**Dataset excerpts:**
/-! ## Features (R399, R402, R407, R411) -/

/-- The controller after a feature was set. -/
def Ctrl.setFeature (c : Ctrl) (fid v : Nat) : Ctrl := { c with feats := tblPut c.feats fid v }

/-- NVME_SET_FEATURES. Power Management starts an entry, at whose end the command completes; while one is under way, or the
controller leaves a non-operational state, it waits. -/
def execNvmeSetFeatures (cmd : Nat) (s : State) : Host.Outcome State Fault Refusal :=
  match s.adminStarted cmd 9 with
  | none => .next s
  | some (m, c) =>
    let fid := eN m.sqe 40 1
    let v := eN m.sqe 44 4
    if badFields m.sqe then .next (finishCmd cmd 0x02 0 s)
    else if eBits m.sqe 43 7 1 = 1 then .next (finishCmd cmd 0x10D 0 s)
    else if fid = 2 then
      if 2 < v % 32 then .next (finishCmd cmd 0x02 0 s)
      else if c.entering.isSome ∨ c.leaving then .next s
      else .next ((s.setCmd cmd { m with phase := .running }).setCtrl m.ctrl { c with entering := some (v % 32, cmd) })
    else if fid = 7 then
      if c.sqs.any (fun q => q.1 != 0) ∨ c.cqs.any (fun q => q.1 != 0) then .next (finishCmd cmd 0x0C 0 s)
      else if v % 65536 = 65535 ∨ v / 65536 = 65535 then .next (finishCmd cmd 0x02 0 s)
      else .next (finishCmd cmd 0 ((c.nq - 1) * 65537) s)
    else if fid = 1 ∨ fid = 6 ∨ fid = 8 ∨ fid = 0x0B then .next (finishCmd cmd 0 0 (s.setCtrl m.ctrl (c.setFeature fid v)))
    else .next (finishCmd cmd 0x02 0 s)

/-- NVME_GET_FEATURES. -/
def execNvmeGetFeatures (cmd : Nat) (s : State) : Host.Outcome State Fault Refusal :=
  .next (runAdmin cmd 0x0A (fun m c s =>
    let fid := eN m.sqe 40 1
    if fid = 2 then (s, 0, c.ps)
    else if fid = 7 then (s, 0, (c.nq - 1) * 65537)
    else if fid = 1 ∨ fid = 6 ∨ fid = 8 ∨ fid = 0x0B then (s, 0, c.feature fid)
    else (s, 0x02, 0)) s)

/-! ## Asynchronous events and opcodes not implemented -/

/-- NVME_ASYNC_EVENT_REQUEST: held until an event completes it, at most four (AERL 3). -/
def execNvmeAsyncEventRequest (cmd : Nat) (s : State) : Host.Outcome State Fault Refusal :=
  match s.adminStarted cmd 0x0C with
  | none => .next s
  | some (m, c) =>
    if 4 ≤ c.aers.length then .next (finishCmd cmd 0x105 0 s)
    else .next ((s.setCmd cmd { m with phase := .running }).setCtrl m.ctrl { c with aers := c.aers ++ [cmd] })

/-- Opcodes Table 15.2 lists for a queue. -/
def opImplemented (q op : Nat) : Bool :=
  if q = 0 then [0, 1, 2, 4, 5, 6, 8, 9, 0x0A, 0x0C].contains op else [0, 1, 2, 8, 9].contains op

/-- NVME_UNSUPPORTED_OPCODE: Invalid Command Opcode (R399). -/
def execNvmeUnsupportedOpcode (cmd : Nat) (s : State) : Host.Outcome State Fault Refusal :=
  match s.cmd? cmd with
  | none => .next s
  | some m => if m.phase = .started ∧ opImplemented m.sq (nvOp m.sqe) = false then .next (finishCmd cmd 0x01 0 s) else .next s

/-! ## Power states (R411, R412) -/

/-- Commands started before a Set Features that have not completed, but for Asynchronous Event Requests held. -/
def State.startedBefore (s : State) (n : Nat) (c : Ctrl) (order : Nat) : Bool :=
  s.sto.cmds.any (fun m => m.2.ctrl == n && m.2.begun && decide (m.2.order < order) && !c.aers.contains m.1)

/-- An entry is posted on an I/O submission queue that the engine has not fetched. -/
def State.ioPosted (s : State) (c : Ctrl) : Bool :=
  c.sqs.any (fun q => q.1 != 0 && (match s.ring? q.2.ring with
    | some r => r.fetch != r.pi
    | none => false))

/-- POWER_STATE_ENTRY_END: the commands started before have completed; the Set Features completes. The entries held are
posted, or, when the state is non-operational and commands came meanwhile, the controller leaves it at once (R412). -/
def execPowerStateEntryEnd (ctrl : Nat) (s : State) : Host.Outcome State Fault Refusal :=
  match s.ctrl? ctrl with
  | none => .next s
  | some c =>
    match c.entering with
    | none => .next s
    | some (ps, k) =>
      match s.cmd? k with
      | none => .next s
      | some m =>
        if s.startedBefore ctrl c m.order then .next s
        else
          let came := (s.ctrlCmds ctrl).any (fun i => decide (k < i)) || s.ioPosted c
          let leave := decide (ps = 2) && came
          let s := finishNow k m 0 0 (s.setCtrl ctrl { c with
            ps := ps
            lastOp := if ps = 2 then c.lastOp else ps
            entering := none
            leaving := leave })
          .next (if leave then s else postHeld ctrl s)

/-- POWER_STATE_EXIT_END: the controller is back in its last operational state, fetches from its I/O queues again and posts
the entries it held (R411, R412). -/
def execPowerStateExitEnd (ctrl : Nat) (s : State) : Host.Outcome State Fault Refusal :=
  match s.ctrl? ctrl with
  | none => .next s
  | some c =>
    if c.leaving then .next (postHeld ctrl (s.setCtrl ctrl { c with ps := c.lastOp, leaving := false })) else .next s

...

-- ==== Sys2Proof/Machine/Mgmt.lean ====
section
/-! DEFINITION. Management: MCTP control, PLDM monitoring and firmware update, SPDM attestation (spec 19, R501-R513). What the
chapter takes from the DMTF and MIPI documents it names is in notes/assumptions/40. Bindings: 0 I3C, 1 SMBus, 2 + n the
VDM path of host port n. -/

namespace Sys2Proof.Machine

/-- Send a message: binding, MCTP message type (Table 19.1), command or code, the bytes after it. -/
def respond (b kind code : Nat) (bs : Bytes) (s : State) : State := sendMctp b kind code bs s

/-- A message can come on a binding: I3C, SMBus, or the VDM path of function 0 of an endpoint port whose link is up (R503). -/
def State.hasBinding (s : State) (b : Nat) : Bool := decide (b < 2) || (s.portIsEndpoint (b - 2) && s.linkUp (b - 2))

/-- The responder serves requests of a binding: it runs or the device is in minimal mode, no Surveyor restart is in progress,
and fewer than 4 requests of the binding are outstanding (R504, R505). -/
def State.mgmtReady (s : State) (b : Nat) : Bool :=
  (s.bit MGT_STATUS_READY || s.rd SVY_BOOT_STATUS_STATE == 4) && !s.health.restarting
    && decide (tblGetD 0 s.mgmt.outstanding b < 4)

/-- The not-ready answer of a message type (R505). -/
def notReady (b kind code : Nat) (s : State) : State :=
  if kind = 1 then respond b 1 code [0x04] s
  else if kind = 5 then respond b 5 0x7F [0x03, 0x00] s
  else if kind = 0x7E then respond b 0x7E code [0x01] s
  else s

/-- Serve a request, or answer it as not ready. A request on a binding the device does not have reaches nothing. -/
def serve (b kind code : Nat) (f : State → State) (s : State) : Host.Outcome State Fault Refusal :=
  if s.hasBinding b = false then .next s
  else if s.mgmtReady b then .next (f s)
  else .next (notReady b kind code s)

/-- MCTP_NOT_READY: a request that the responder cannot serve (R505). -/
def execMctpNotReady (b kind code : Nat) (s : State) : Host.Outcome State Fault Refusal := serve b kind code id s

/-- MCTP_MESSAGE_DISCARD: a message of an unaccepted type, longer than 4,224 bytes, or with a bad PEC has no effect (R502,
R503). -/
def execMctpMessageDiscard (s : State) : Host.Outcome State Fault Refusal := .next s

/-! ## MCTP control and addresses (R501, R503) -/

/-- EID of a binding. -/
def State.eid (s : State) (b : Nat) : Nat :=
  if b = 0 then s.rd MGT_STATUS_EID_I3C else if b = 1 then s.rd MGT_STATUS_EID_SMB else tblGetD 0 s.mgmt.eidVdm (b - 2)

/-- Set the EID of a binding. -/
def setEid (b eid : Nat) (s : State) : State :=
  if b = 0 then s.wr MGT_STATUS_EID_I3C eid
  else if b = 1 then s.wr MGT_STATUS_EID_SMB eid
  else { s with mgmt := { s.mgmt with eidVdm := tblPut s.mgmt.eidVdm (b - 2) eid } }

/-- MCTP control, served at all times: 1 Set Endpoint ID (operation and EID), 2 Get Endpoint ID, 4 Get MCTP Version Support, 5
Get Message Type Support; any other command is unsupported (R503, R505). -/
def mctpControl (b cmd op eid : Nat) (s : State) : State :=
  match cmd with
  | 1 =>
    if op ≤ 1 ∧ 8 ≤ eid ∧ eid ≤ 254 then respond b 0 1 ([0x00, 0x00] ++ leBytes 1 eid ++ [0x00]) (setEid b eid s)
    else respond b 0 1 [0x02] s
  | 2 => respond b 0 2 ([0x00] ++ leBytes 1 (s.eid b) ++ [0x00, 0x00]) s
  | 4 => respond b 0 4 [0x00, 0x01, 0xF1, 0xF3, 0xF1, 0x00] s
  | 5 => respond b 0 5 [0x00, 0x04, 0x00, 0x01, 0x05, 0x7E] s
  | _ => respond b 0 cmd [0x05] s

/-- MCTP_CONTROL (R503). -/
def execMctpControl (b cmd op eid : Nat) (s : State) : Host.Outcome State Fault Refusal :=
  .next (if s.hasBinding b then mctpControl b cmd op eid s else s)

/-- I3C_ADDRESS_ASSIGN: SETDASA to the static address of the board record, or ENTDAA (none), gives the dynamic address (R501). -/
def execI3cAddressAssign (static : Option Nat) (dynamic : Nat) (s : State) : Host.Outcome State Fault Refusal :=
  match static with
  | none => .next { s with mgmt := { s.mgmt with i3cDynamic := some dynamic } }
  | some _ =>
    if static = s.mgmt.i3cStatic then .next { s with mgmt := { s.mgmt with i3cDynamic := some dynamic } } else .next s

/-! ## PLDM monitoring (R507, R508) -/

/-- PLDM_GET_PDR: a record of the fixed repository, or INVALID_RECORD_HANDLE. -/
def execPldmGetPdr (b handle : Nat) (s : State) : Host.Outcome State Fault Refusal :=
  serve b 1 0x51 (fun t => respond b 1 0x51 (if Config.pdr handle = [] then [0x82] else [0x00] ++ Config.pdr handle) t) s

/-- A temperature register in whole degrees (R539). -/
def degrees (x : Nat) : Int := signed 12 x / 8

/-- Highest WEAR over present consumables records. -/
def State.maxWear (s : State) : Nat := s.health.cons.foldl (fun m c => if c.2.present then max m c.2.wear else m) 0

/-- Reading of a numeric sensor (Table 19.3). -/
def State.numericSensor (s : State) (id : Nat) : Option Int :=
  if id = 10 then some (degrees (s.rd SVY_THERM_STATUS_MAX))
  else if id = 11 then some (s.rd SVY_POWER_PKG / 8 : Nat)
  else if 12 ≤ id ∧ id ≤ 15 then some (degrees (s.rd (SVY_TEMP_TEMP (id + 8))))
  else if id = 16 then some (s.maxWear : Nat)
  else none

==

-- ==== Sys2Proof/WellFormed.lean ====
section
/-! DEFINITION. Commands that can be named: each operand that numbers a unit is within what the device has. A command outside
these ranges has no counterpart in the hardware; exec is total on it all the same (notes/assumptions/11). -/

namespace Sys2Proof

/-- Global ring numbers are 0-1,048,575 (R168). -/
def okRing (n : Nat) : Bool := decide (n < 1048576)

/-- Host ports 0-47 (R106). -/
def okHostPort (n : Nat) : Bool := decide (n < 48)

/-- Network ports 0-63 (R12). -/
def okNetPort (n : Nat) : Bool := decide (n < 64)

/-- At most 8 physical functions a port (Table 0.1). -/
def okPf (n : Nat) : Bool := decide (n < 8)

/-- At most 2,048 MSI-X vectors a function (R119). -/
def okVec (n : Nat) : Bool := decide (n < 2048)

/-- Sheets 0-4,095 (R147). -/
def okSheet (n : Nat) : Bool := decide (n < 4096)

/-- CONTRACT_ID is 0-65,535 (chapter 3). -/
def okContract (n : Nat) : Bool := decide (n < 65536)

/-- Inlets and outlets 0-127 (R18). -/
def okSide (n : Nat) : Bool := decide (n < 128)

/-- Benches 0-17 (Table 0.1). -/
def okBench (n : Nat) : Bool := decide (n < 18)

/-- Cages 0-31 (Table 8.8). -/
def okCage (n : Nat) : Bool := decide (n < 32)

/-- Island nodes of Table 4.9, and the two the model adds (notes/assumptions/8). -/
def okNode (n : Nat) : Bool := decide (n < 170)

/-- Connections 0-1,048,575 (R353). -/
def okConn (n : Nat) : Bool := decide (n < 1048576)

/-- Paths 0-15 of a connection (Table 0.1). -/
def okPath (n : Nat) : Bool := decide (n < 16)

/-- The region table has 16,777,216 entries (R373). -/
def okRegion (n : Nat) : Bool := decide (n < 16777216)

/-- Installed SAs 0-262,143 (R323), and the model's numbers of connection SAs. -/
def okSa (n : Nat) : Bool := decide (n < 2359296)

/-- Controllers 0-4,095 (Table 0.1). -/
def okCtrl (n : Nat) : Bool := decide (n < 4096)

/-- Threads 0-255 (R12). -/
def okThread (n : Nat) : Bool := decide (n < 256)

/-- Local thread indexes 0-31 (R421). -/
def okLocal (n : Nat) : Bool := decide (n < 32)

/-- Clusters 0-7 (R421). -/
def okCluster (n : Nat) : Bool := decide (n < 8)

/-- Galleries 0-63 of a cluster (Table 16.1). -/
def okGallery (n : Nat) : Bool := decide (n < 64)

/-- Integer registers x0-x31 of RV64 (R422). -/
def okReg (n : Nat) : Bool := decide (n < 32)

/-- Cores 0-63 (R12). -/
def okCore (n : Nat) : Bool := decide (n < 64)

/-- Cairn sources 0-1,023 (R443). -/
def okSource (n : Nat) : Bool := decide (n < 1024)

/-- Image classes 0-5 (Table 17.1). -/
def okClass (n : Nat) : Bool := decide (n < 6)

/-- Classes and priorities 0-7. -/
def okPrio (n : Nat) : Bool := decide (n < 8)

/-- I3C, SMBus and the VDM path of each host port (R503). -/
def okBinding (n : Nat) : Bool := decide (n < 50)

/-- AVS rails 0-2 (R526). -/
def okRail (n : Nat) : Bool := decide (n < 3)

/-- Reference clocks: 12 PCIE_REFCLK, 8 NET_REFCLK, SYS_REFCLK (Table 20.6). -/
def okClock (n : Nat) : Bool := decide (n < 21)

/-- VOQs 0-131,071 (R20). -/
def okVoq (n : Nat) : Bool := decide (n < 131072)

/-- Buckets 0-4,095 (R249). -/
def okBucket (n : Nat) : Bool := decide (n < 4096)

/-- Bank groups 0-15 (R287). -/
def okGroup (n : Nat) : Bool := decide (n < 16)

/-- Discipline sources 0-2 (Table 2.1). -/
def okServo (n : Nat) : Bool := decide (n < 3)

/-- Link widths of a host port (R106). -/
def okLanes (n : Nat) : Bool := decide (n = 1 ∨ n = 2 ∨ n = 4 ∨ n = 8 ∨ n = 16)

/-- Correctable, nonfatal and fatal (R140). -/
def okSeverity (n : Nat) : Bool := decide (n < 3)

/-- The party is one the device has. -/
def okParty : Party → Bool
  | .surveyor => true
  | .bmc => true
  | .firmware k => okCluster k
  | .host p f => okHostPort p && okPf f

**Work instructions:**
Beginning with the line containing "def okThread (n" in the material above, copy every line exactly until you have copied the line containing "def okPrio (n : Nat) : Bool := decide (n < 8)".

**Reply:**
def okThread (n : Nat) : Bool := decide (n < 256)

/-- Local thread indexes 0-31 (R421). -/
def okLocal (n : Nat) : Bool := decide (n < 32)

/-- Clusters 0-7 (R421). -/
def okCluster (n : Nat) : Bool := decide (n < 8)

/-- Galleries 0-63 of a cluster (Table 16.1). -/
def okGallery (n : Nat) : Bool := decide (n < 64)

/-- Integer registers x0-x31 of RV64 (R422). -/
def okReg (n : Nat) : Bool := decide (n < 32)

/-- Cores 0-63 (R12). -/
def okCore (n : Nat) : Bool := decide (n < 64)

/-- Cairn sources 0-1,023 (R443). -/
def okSource (n : Nat) : Bool := decide (n < 1024)

/-- Image classes 0-5 (Table 17.1). -/
def okClass (n : Nat) : Bool := decide (n < 6)

/-- Classes and priorities 0-7. -/
def okPrio (n : Nat) : Bool := decide (n < 8)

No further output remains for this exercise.